An innovative new approach to open geographic data is taking place today with the OpenStreetMap project. OpenStreetMap is an effort to build a free and open map of the entire world, created from user contributions – to do for maps what Wikipedia has done for the encyclopedia. Anyone can login and edit the map – everything from business locations and street names to bus networks, address data, and routing information. It began with the simple notion that if I map my street and you map your street, then we share data, both of us have a better map. Since its founding in 2004 by Steve Coast, the project has reached over 1 million registered users (nearly doubling in the last year), with tens of thousands of edits every day. Hundreds of gigabytes of data now reside in the OpenStreetMap database, all open and freely available. Commercial companies like MapQuest, Foursquare, MapBox, Flickr, and others are using OpenStreetMap data as the mapping provider for their platforms and services. Wikipedia is even using OpenStreetMap as the map source in their mobile app, as well as for many maps within wiki articles.
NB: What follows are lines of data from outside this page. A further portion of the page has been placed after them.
-- ==== Sys2Proof/Machine/Fabric.lean ====
section
/-! DEFINITION. Translation and the fabric (R310 to R334): requests of other packages and to them, migration, answers to
fault records, bias, invalidation, and the host's accesses. -/

namespace Sys2Proof.Machine

def State.setFab (s : State) (f : Fabric → Fabric) : State := { s with fabric := f s.fabric }

/-! ### The home (R315, R320) -/

/-- The lowest partition that holds a space (R313, R315). -/
def State.homePart (s : State) (space : Nat) : Option Nat :=
  (List.range 16).find? fun n => (s.reg (0x30008 + 16 * n)).getLsbD 31 && s.space n == space

def reqAcc (r : HomeReq) : Acc :=
  if r.atomic.isSome then Acc.rmw else if r.write.isSome then Acc.write else Acc.read

/-- A reply echoes the mark of its request (R331). -/
def State.reply (s : State) (r : HomeReq) (a : HomeAns) : State := s.emit (.reply r.src r.tid a r.marked)

/-- A fault at the home: a record of KIND 5 in the home queue, on which the request waits; without a queue it is
unresolvable, and where the queue is full the source tries again (R322, R323). -/
def State.homeFault (s : State) (n : Nat) (r : HomeReq) : State :=
  let page := va57 r.va / 65536
  let f : FqWords :=
    { kind := 5, path := r.path, cause := 6, acc := (reqAcc r).code, va := r.va, launch := 0, who := r.tid,
      space := r.space, part := n, peer := r.src, info := 1 }
  match s.fqRecord 400 f (n * 2 ^ 41 + page) [.home r] with
  | (s, .waits) => s.reply r (.pending 6)
  | (s, .noQueue) => s.reply r (.fault 6)
  | (s, .full) => s.reply r (.retry 6)

/-- The counter of smallest value, the oldest of those. -/
def leastCount (l : List ((Nat × Nat × Nat) × Nat)) : Option (Nat × Nat × Nat) :=
  (l.foldl (fun (b : Option ((Nat × Nat × Nat) × Nat)) x => match b with
    | some y => if x.2 < y.2 then some x else b
    | none => some x) none).map (·.1)

/-- A request counts for migration (R320). -/
def countRequest (l : List ((Nat × Nat × Nat) × Nat)) (k : Nat × Nat × Nat) : List ((Nat × Nat × Nat) × Nat) :=
  if l.any fun x => x.1 == k then l.map fun x => if x.1 = k then (k, x.2 + 1) else x
  else
    let l := if l.length < 16384 then l else match leastCount l with
      | some g => l.filter fun x => x.1 != g
      | none => l
    l ++ [(k, 1)]

/-- Bytes are written at a frame of this package by another, or by its host, but for those that a byte mask leaves out (R315,
R328, R329): a store of part of an uncorrectable sector is dropped, with a record of KIND 2 (R363). -/
def State.outsideWrite (s : State) (pa mask : Nat) (who : Word) (bs : List Byte) : State :=
  let one := fun (s : State) (pa : Nat) (bs : List Byte) =>
    (((s.partLog (.dev pa) bs.length 0 who).approach none (.dev pa) bs.length).devWrite pa bs).wrote pa bs.length
  if (List.range bs.length).all mask.testBit then one s pa bs
  else (bs.mapIdx fun i b => (i, b)).foldl (fun s x => if mask.testBit x.1 then one s (pa + x.1) [x.2] else s) s

/-- An accepted request is performed at the L2 (R315), of a read the sectors of its mask (R329). -/
def State.homeAccess (s : State) (r : HomeReq) (pa : Nat) : State :=
  let put := fun (s : State) (bs : List Byte) =>
    let s := s.outsideWrite pa (if r.atomic.isSome then 2 ^ bs.length - 1 else r.mask) r.tid bs
    if r.path = 0 then s else s.shadowClear pa bs.length
  let s := s.approach none (.dev pa) r.size
  match r.atomic, r.write with
  | some (op, b, x), _ =>
    let n := r.size
    if s.badRange pa n then s.reply r (.fault 0x10)
    else
      let old := s.hubBytes (.dev pa) n
      let m := 2 ^ (8 * n)
      let new := bytesLE n (atomNew op (8 * n) (ofBytesLE old) (b.toNat % m) (x.toNat % m))
      (put s new).reply r (.data old)
  | none, some bs => (put s bs).reply r .accepted
  | none, none =>
    if s.badRange pa r.size then s.reply r (.fault 0x10)
    else s.reply r (.data ((s.hubBytes (.dev pa) r.size).mapIdx fun i b => if r.mask.testBit ((pa % 32 + i) / 32) then b else 0))

/-- A request of MODE MIGRATE under a leaf of 64 KiB at both ends counts, whatever comes of it (R320). -/
def State.counted (s : State) (n : Nat) (r : HomeReq) (e : DWord) (level : Nat) : State :=
  if r.mode == 2 && r.leaf64 && level == 1 && e.getLsbD 7 then
    s.setFab fun f => { f with migr := countRequest f.migr (n, va57 r.va / 65536, r.src) }
  else s

/-- A request at its home (R315). -/
def State.homeServe (s : State) (r : HomeReq) : State :=
  match s.homePart r.space with
  | none => s.reply r (.fault 6)
  | some n =>
    let page := va57 r.va / 65536
    if s.fabric.moving.any fun m => m.part == n && m.page == page && m.frame.isNone then
      s.setFab fun f => { f with waiting := f.waiting ++ [r] }
    else match s.leaf none 0 n r.va with
      | (s, none) => s.homeFault n r
      | (s, some (e, lv)) =>
        if pteKind e = 5 then s.emit (.notHere r.src r.tid (ptePeer e) r.marked)
        else match pteKind e, leafLoc r.space r.path (reqAcc r) r.va e lv with
          | 1, .ok (.dev pa) =>
            if s.frameHeld pa then s.setFab fun f => { f with waiting := f.waiting ++ [r] }
            else (s.homeAccess r pa).counted n r e lv
          | 1, .error k => (s.reply r (.fault k)).counted n r e lv
          | _, _ => s.homeFault n r

/-- It is a packet's turn at the home (R330): the packets of its source to its line before it have come, and of an atomic those of
its instruction. One that was sent again after it had come is served again (log 76). -/
def State.homeDue (s : State) (r : HomeReq) : Bool :=
  decide (r.seq ≤ Tab.getD s.fabric.heard (lineNo r.src r) 0) && match r.inst with
    | some (i, place) => decide (place ≤ Tab.getD s.fabric.heard (instNo r.src i) 0)
    | none => true

/-- A packet is counted, and served. -/
def State.homeTake (s : State) (r : HomeReq) : State :=
  let count := fun (t : Tab Nat) (k n : Nat) => Tab.set t k (max (Tab.getD t k 0) (n + 1))
  (s.setFab fun f =>
    let heard := count f.heard (lineNo r.src r) r.seq
    { f with heard := match r.inst with
        | some (i, place) => count heard (instNo r.src i) place
        | none => heard }).homeServe r

/-- The packets that came before their turn are served as it comes; `fuel` bounds them. -/
def State.homeEarly : Nat → State → State
  | 0, s => s
  | fuel + 1, s => match s.fabric.early.find? s.homeDue with
    | some r => State.homeEarly fuel ((s.setFab fun f => { f with early := f.early.filter (· != r) }).homeTake r)
    | none => s

/-- HOME_REQUEST (R315, R329, R330): a packet of at most 256 bytes comes; one whose turn has not come waits for it. -/
def execHomeRequest (r : HomeReq) (s : State) : Host.Outcome State Fault Refusal :=
  .next (if 256 < r.size ∨ 256 < (r.write.getD []).length then s
    else if s.homeDue r then State.homeEarly s.fabric.early.length (s.homeTake r)
    else s.setFab fun f => { f with early := f.early ++ [r] })

/-- The requests that wait at the home are served again. -/
def State.serveWaiting (s : State) : State :=
  let rs := s.fabric.waiting
  rs.foldl State.homeServe (s.setFab fun f => { f with waiting := [] })

/-! ### The source (R316, R321, R330) -/

/-- A request is over: its agent goes on when it was the last. -/
def State.endRemote (s : State) (idx : Nat) (r : Remote) : State :=
  let s := s.setFab fun f => { f with remote := Tab.erase f.remote idx }
  let more := s.fabric.remote.any fun e => e.2.ofLane && e.2.core == r.core && e.2.ag == r.ag
  let who : AgentRef := { core := r.core, id := r.ag }
  if !r.ofLane then s
  else match s.agent? who with
  | some a => if a.wait = some .remote ∧ !more then s.wake who else s
  | none => s

/-- The result of an answered load or atomic. -/
def Remote.writes (r : Remote) (bs : List Byte) : List LaneWrite :=
  let ws := fun (dst : List Reg) (vals : List Word) =>
    dst.zipWith (fun g v => ({ lane := r.lane, reg := g, val := v } : LaneWrite)) vals
  match r.kind with
  | .load n sext dst => ws dst (loadWords n sext bs)
  | .atomic _ wide _ _ _ dst => ws dst (valWords (if wide then 8 else 4) (ofBytesLE bs))
  | _ => []

/-- The bytes that an answer brings: as many as were asked for. -/
def Remote.sectors (r : Remote) (bs : List Byte) : List Byte := (bs ++ listGen (fun _ => 0) r.span.2).take r.span.2
/-- Those of them that the access reads. -/
def Remote.read (r : Remote) (bs : List Byte) : List Byte :=
  let bs := r.sectors bs
  if r.fills then (bs.drop (r.loc.key % 32)).take r.size else bs

/-- The copies that this package holds of some bytes homed elsewhere go, and a core's clean ones. -/
def State.dropSectors (s : State) (c key n : Nat) : State :=
  let hit := fun (k : Nat) => decide (key ≤ k) && decide (k < key + n)
  (s.setFab fun f => { f with far := f.far.filter fun e => !hit e.1 }).l1Drop c hit

/-- A read of a CACHE or MIGRATE page fills the far cache with its sectors and, on path V, the core's L1, unless what it
brings may not be kept (R236, R247, R250). What earlier requests for these sectors still bring is older, and is not kept (R240). -/
def State.farFill (s : State) (idx : Nat) (r : Remote) (bs : List Byte) : State :=
  if r.fills then
    let key := r.span.1.key
    let near := match r.kind with
      | .pref _ near => near
      | _ => r.path == 0
    let s := s.dropSectors r.core key r.span.2
    if r.keep then
      let s := s.setFab fun f =>
        { f with
            far := putBytes f.far key (r.sectors bs)
            remote := f.remote.mapVals fun i x =>
              if i < idx ∧ meets x.span.1.key x.span.2 key r.span.2 then { x with keep := false } else x }
      if near then s.updCore r.core fun k => { k with l1 := l1Fill k.l1 key (r.sectors bs) } else s
    else s
  else s

/-- Bytes of the L1 that it holds are replaced by clean ones. -/
def replaceL1 (t : Tab L1Byte) (k : Nat) : List Byte → Tab L1Byte
  | [] => t
  | b :: bs => replaceL1 (if (Tab.get? t k).isSome then Tab.set t k { val := b, dirty := false } else t) (k + 1) bs

/-- Reads on their way to a sector that a write has reached are not kept (R250). -/
def State.overtaken (s : State) (key n : Nat) : State :=
  s.unkeep fun x => meets x.span.1.key x.span.2 (key / 32 * 32) (key % 32 + n)

/-- An accepted store takes effect in the copies that this package holds (R316, R247), and is then performed. -/
def State.storeAccepted (s : State) (r : Remote) (bs : List Byte) : State :=
  let s := (s.setFab fun f => { f with far := replaceBytes f.far r.loc.key bs }).overtaken r.loc.key bs.length
  let s := s.updCore r.core fun k => { k with l1 := replaceL1 k.l1 r.loc.key bs, settledAt := some s.cycles }
  if r.rel then s.releaseNow r.core r.lid r.scope else s

/-- The notice of KIND 2 for the first lane of an instruction whose page its home cannot resolve (R324); INFO counts the lanes that
wait on that home's answer, this one among them (R322). -/
def State.homeNotice (s : State) (r : Remote) : State :=
  if r.noticed then s
  else
    let l := s.launchD r.lid
    let same := fun (x : Remote) => x.ofLane == r.ofLane && x.core == r.core && x.ag == r.ag && x.word == r.word
      && va57 x.va / 65536 == va57 r.va / 65536
    let others := (s.fabric.remote.map (·.2)).filter fun x => same x && x.pending
    let first := others.foldl (fun (b : Remote) x => if x.lane < b.lane then x else b) r
    let shep := r.tid == shepTid
    let f : FqWords :=
      { kind := 2, path := r.path, cause := 6, acc := r.acc.code, va := first.va, launch := l.recW 8,
        who := if shep then 0xFFFFFFFF else BitVec.ofNat 32 first.tid, space := s.space l.part, part := l.part,
        peer := r.pkg, info := BitVec.ofNat 32 (min 128 (others.length + 1)) }
    let (s, _) := s.fqRecord r.core f (va57 r.va / 65536) []
    s.setFab fun f => { f with remote := f.remote.mapVals fun _ x => if same x then { x with noticed := true } else x }

/-- A lane's access has failed: the lane parks at its instruction with the cause, once the other lanes' answers are in. -/
def State.failLane (s : State) (idx : Nat) (r : Remote) (cause : BitVec 8) : State :=
  let who : AgentRef := { core := r.core, id := r.ag }
  let s := (s.deliver who idx []).endRemote idx r
  match s.agent? who with
  | none => s
  | some a =>
    let p : Park :=
      { cause, word := r.word, blk := a.blk, addr := r.va, acc := r.acc.code, path := r.path,
        tframe := (s.launchD r.lid).tframeAt s.cycles, target := none }
    let s := if cause = 0x10 then s.ueLane who r.lane r.va else s
    if a.shep then s.shepTrap who p
    else if a.pending.any fun q => !q.await.isEmpty then
      s.updAgent who fun a => { a with lanes := Tab.upd a.lanes r.lane fun l => { l with parking := some p } }
    else s.parkLanes who [(r.lane, p)]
What OpenStreetMap is bringing to the table that other open data initiatives have struggled with is the ability to incorporate user contribution, and even more importantly, to invite engagement and a sense of co-ownership on the part of the contributor. With OpenStreetMap, no individual party is responsible for the data, everyone is. In the Wikipedia ecosystem, active editors tend to act as shepherds or monitors of articles to which they’ve heavily contributed. OpenStreetMap creates this same sense of responsibility for editors based on geography. If an active user maps his or her entire neighborhood, the feeling of ownership is greater, and the user is more likely to keep it up to date and accurate.

Open sources of map data are not new. Government departments from countries around the world have made their maps available for free for years, dating back to paper maps in libraries – certainly a great thing from a policy perspective that these organizations place value on transparency and availability of information. The US Census Bureau publishes a dataset of boundaries, roads, and address info in the public domain (TIGER). The UK’s Ordnance Survey has published a catalog of open geospatial data through their website. GeoNames.org houses a database of almost ten million geolocated place names. There are countless others, ranging from small, city-scale databases to entire country map layers. Many of these open datasets have even made their way into OpenStreetMap in the form imports, in which the OSM community occasionally imports baseline data for large areas based on pre-existing data available under a compatible license. In fact, much of the street data present in the United States data was imported several years ago from the aforementioned US Census TIGER dataset.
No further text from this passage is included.